Проверил по базе данных, Полковник их один раз из РУОПа отпустил, единственный привод, проживают согласно месту прописки за пределами Садового кольца, что делало их не неуловимыми, но не интересными, у таких в колоде не все вальты, Оленям, Паше и другим было не до батиных. Они не знали, что сам Батя в криминальной иерархии когда-то стоял выше Ляпы и Цыгана, уровень Георга по масштабу криминальной личности поднимался до преступных верхов. И ни при каких обстоятельствах не терял свою чёрную, воровскую веру, которая давно уступила место знанию понятий, меняя свои взгляды и приспосабливаясь под разные обстоятельства, как некоторые, преступившие закон не любят оставаться в долгу, с Ворами фарт, с ментами Спарта.

— Вы все не правы, — сказал Студент, — Цыган хотел стать писателем!

— Кем? — Манерный отставил в сторону очередную рюмку. — Бля. — Это слово означало в его речи запятую, любил сложносочинённые.

— Очень просто! Когда еврей становится богатым, все, что он хочет, схватить Бога за бороду, вы просто не очень хорошо знаете еврейскую культуру. Машиах!
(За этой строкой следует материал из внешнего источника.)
-- ==== Sys2Proof/Machine/Boot.lean ====
section
/-! DEFINITION. Boot, measurement, identity and the management port (R433 to R439, R442). -/

namespace Sys2Proof.Machine

open Sys2Proof

/-- Bytes of a text in ASCII. -/
def ascii (s : String) : List Byte := s.toList.map fun c => BitVec.ofNat 8 c.toNat

/-- A 32-byte value in four registers from an offset up. -/
def State.put32 (s : State) (off : Nat) (bs : List Byte) : State :=
  (List.range 4).foldl (fun s i => s.setCreg (off + 8 * i) (BitVec.ofNat 64 (leNat ((bs.drop (8 * i)).take 8)))) s

/-- Bytes of `n` registers from an offset up. -/
def State.regBytes (s : State) (off n : Nat) : List Byte := (List.range n).flatMap fun i => leBytes 8 (s.cregOf (off + 8 * i)).toNat

/-! ### Measurement and identity (R436, R437) -/

/-- MEASi := SHAKE256(MEASi ‖ d). -/
def State.extend (s : State) (i : Nat) (d : List Byte) : State := s.put32 (0x800 + 32 * i) (shake256 (s.regBytes (0x800 + 32 * i) 4 ++ d) 32)

/-- SEED of the identity key. -/
def State.idSeed (s : State) : List Byte := shake256 (ascii "EVJ77-ID" ++ Config.deviceSecret ++ s.regBytes 0x800 4) 48

/-- GO of MEASCTL: an extension by firmware. -/
def execMeasExtend (s : State) : Out :=
  let i := bitsN (s.cregOf 0x900).toNat 0 3
  let s := s.putField 0x900 3 1 0
  .next (if i = 0 then s.putField 0x900 4 1 1 else s.extend i (s.regBytes 0x940 4))

/-! ### The firmware image (R433 to R435) -/

/-- Length of an image with its signature, from its header. -/
def fwSize (h : List Byte) : Nat := 64 + fieldAt h 8 8 + 29792

/-- Whether a header is one of R435. -/
def headerOk (h : List Byte) : Bool :=
  let n := fieldAt h 8 8
  decide (64 ≤ h.length ∧ fieldAt h 0 4 = 0x4657_3737 ∧ 1 ≤ n ∧ n ≤ 2 ^ 28 ∧ fieldAt h 0x10 8 < n ∧ fieldAt h 0x18 8 = 64 + n ∧ fieldAt h 0x20 32 = 0)

/-- ERR of an image under a floor: 0 where the root accepts it. -/
def imageErr (img : List Byte) (floor : Nat) : Nat :=
  let n := fieldAt img 8 8
  if !headerOk img || decide (img.length < fwSize img) then 1
  else if decide (shake256 Config.vendorKey 32 ≠ Config.vendorKeyHash) ||
      !Config.slhVerify Config.vendorKey (ascii "EVJ77-FW") (img.take (64 + n)) ((img.drop (64 + n)).take 29792) then 2
  else if fieldAt img 4 4 < floor then 3
  else 0

/-- A stage is reached. -/
def State.bootStage (s : State) (n : Nat) : State := s.putField 0x700 0 3 n

/-- A stage fails: the sequence stops. -/
def State.bootErr (s : State) (e : Nat) : State := s.putField 0x700 8 4 e

/-- Stages VERIFY to PORT with an image. -/
def State.bootImage (s : State) (img : List Byte) : State :=
  let s := s.bootStage 2
  let e := imageErr img (bitsN (s.cregOf 0x728).toNat 0 32)
  if e ≠ 0 then s.bootErr e
  else
    let s := (s.bootErr 0).extend 0 (img.take (fwSize img))
    let s := s.put32 0x920 (Config.slhPublic s.idSeed)
    let s : State := { s with boot := { s.boot with svn := fieldAt img 4 4 } }
    let s := s.bootStage 3
    if s.env.hostBad then s.bootErr 4
    else
      let host (a : Nat) : Bool := isHost a && decide (a / 2 ^ 44 = s.modId)
      let s : State := { s with mem := s.mem.filter fun p => !host p.1, ecc := s.ecc.filter fun p => !host p.1 }
      s.bootStage 5

/-- Power is applied: the boot stages up to PORT. -/
def execPowerOn (s : State) : Out :=
  let s := s.silentDies.bootStage 1
  .next (if s.boot.store.isEmpty then s.bootErr 5 else s.bootImage s.boot.store)

/-- Firmware writes READY. -/
def execBootstReady (s : State) : Out :=
  let w := (s.cregOf 0x700).toNat
  .next (if bitsN w 0 3 = 5 ∧ bitsN w 8 4 = 0 then s.bootStage 6 else s)

/-- SVNFUSE: a higher floor is burnt. -/
def execSvnfuse (v : W64) (s : State) : Out :=
  let n := bitsN v.toNat 0 32
  .next (if bitsN (s.cregOf 0x728).toNat 0 32 < n then s.setCreg 0x728 (BitVec.ofNat 64 n) else s)

/-! ### The management port (R438, R439) -/

def State.bootFailed (s : State) : Bool := decide (bitsN (s.cregOf 0x700).toNat 8 4 ≠ 0)

/-- Whether the port links. -/
def State.portUp (s : State) : Bool := decide (5 ≤ bitsN (s.cregOf 0x700).toNat 0 3)

/-- Sends a message. -/
def State.send (s : State) (typ seq : Nat) (body : List Byte) : State :=
  { s with boot := { s.boot with out := s.boot.out ++ [{ typ := typ, seq := seq, body := body }] } }

/-- A message is passed to firmware. -/
def State.toFirmware (s : State) (typ : Nat) (m : Msg) : State := { s with boot := { s.boot with firmware := s.boot.firmware ++ [(typ, m)] } }

/-- HEALTH: BOOTST, MIX, TSTATE, TBAND, HBMCAP and ERRCTL with the counts of the dies' errors. -/
def execHealth (m : Msg) (s : State) : Out :=
  .next (if s.portUp || s.bootFailed then
      s.send 1 m.seq (s.regBytes 0x700 1 ++ s.regBytes 0x40 6 ++ s.regBytes 0x100 1 ++ s.regBytes 0x108 6 ++ s.regBytes 0x210 1 ++ s.regBytes 0x200 1 ++
        (List.range 40).flatMap fun d => leBytes 4 (SMap.get 0 s.dieErr d))
    else s)

/-- The body of a THERMAL message. -/
def State.thermBody (s : State) : List Byte := s.regBytes 0x140 12 ++ s.regBytes 0x348 1

/-- THERMAL: a reply; FLAGS [0] says whether reports are subscribed. -/
def execThermal (m : Msg) (s : State) : Out :=
  .next (if s.portUp then ({ s with boot := { s.boot with subscribed := bitN m.flags 0 } } : State).send 2 m.seq s.thermBody else s)

/-- The report of every 2^32 ticks. -/
def execThermalReport (s : State) : Out := .next (if s.portUp && s.boot.subscribed then s.send 2 0 s.thermBody else s)

/-- The fields of an attestation report. -/
def State.reportBody (s : State) (nonce : List Byte) : List Byte :=
  leBytes 4 0x4154_3737 ++ leBytes 4 s.boot.svn ++ padTo 32 (nonce.take 32) ++ leBytes 8 s.time ++ s.regBytes 0x40 6 ++ s.regBytes 0x800 32 ++ s.regBytes 0x920 4 ++
  s.regBytes 0x100 1 ++ s.regBytes 0x210 1 ++ s.regBytes 0x340 1

/-- ATTEST: the report, signed under the identity key. -/
def execAttest (m : Msg) (s : State) : Out :=
  let r := s.reportBody m.body
  .next (if s.portUp then s.send 3 m.seq (r ++ padTo 17088 ((Config.slhSign s.idSeed (ascii "EVJ77-AT") r).take 17088)) else s)

/-- FWIMAGE: fragments in order. A whole image boots the module in recovery, and is otherwise stored for the next reset (R434, R442). -/
def execFwimage (m : Msg) (s : State) : Out :=
  if !(s.portUp || s.bootFailed) then .next s
  else
    let fr := s.boot.frags ++ m.body.take 1024
    let s : State := { s with boot := { s.boot with frags := fr } }
    let s := if s.bootFailed then s else s.toFirmware 4 m
    if fr.length < 64 ∨ (headerOk fr = true ∧ fr.length < fwSize fr) then .next s
    else
      let s : State := { s with boot := { s.boot with frags := [] } }
      if s.bootFailed then
        let t := s.bootImage fr
        .next (if t.bootFailed then t else t.putField 0x700 12 1 1)
      else .next (if headerOk fr then { s with boot := { s.boot with store := fr.take (fwSize fr) } } else s)

/-- COMMAND: passed to firmware, which acts by its own policy. -/
def execCommand (m : Msg) (s : State) : Out := .next (if s.portUp && !s.bootFailed then s.toFirmware 6 m else s)

end Sys2Proof.Machine
end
Для евреев пророки те, кто проводит через себя чужой духовный импульс, не обязательно еврейский. Быть совсем близко к Богу значит стать им. Для русских пророк книга, Россия всегда жила по классике! Посмотрите, наш Арбат… Чисто Достоевский! Тверская Есенин, Патриаршие пруды Блок.

— Ну ты загнул, - Бита сел на стул, поиграл в руке теннисным мячиком, с которым не расставался, в Афганистане главное была сила кисти. — Тебе надо было в высшее военно-политическое.

— А где тогда Толстой? — спросил Француз. (Толстой где?)

— Не тормози, — сказал Молодой, — Кутузовский. — Когда надо, он умел быстро учиться.

— А Ленинский? — Леший откинулся на спинку стула, рост 1м 82, шея, бицепс, голень 40см на холодную, талия шестьдесят семь, в зале дразнили Людмилой Гурченко, он не обижался, подходите мерять губами, красавец с осиной поясницей, треугольная фигура, девки мёрли, Лёне приходилось все время стоять рядом, рассказывать про Париж, чтобы на что-то надеяться. Изуродованный весами Заяц или слишком большой Архип внушали гимнасткам и пловчихам страх, а не любовь, то же Бита, Париж работал, но в плавках на пляже у них всех выигрывал Леший, сложен, как Аполлон, потом на хорошей машине подъезжал франт Манерный, и вперёд с песнями, всю ночь кувыркались.

— Это пока ты молодой, —объяснял Батя, — я бы выбрал вообще не родиться! — Он днями сидел в офисе, за всех думал, не до женщин.

— Ленинский, — сказал Студент, — это Горький! Которого Сильвестр с солнцевскими поделил. А Бальзак — это Новые Черёмушки, они душевные. Цыган хотел разбогатеть, а потом ничего не делать, писать книги.

— А что, писать книги это просто? — спросил Кастрюля, он старательно доскабливал ложкой и отправлял в рот с огромной сковородки пригоревшие куски макарон по-флотски, мяса там почти не было, жир старательно зачерпывал рукой с коркой хлеба. Хавочка!

— Ты реально тупой, — сказал Молодой. — Писать мог даже Деревянко, старший долгопрудненский, сиди, пиши, хуле, ты попробуй в зале попаши.

— Деревянко на грани графомании, — сказал Студент. — «Обелиск для фуфлыжника», я читал. Дома за это ему так из ружья дали! До сих пор дробь под сердцем сидит, на погоду окисляется, хорошо, что по факту выжил.

— Деревянко, — сказал Молодой, — красавец! Ладно, что нам дальше?

— Пока расход, — сказал Француз, — ждём решений. Подойдут на улице любера, с ними вежливо.

— Не знаю, возьмём ли весь Арбат, — сказал Бита, — но считаться с нами будут.

— С нами уже считаются! Дед Хасан про нас говорил, — Кенту хотелось вставить слово.

— Бля, я не могу, — сказал Молодой, — что тебе в Гольяново Дед Хасан? Мы что, Воры?

— Ты с Людьми общайся, Андрюша, ёпты, они тебе всегда подскажут, — в квартиру Француза зашёл Большой, по-пацански обнял Биту, — как сами? - Ростом под два метра высокий брюнет тоже привлекал внимание девушек, надо дрочить. — Проезжал мимо, смотрю, машины, решил подняться, Арбат делите? — Полушутя, полусерьезно он
пристально посмотрел каждому в глаза, представитель серьезных абхазских группировок на уровне замминистра. — Про Цыгана я уже слышал.

— Тебе говорить не будем, а то делиться придётся! – В параллельном мире каждую субботу зимой шёл снег, летом дождь, всё живое от них пряталось в лесах. Возможно, инстинкт реагировал таким образом на происходящее зло на нашей планете.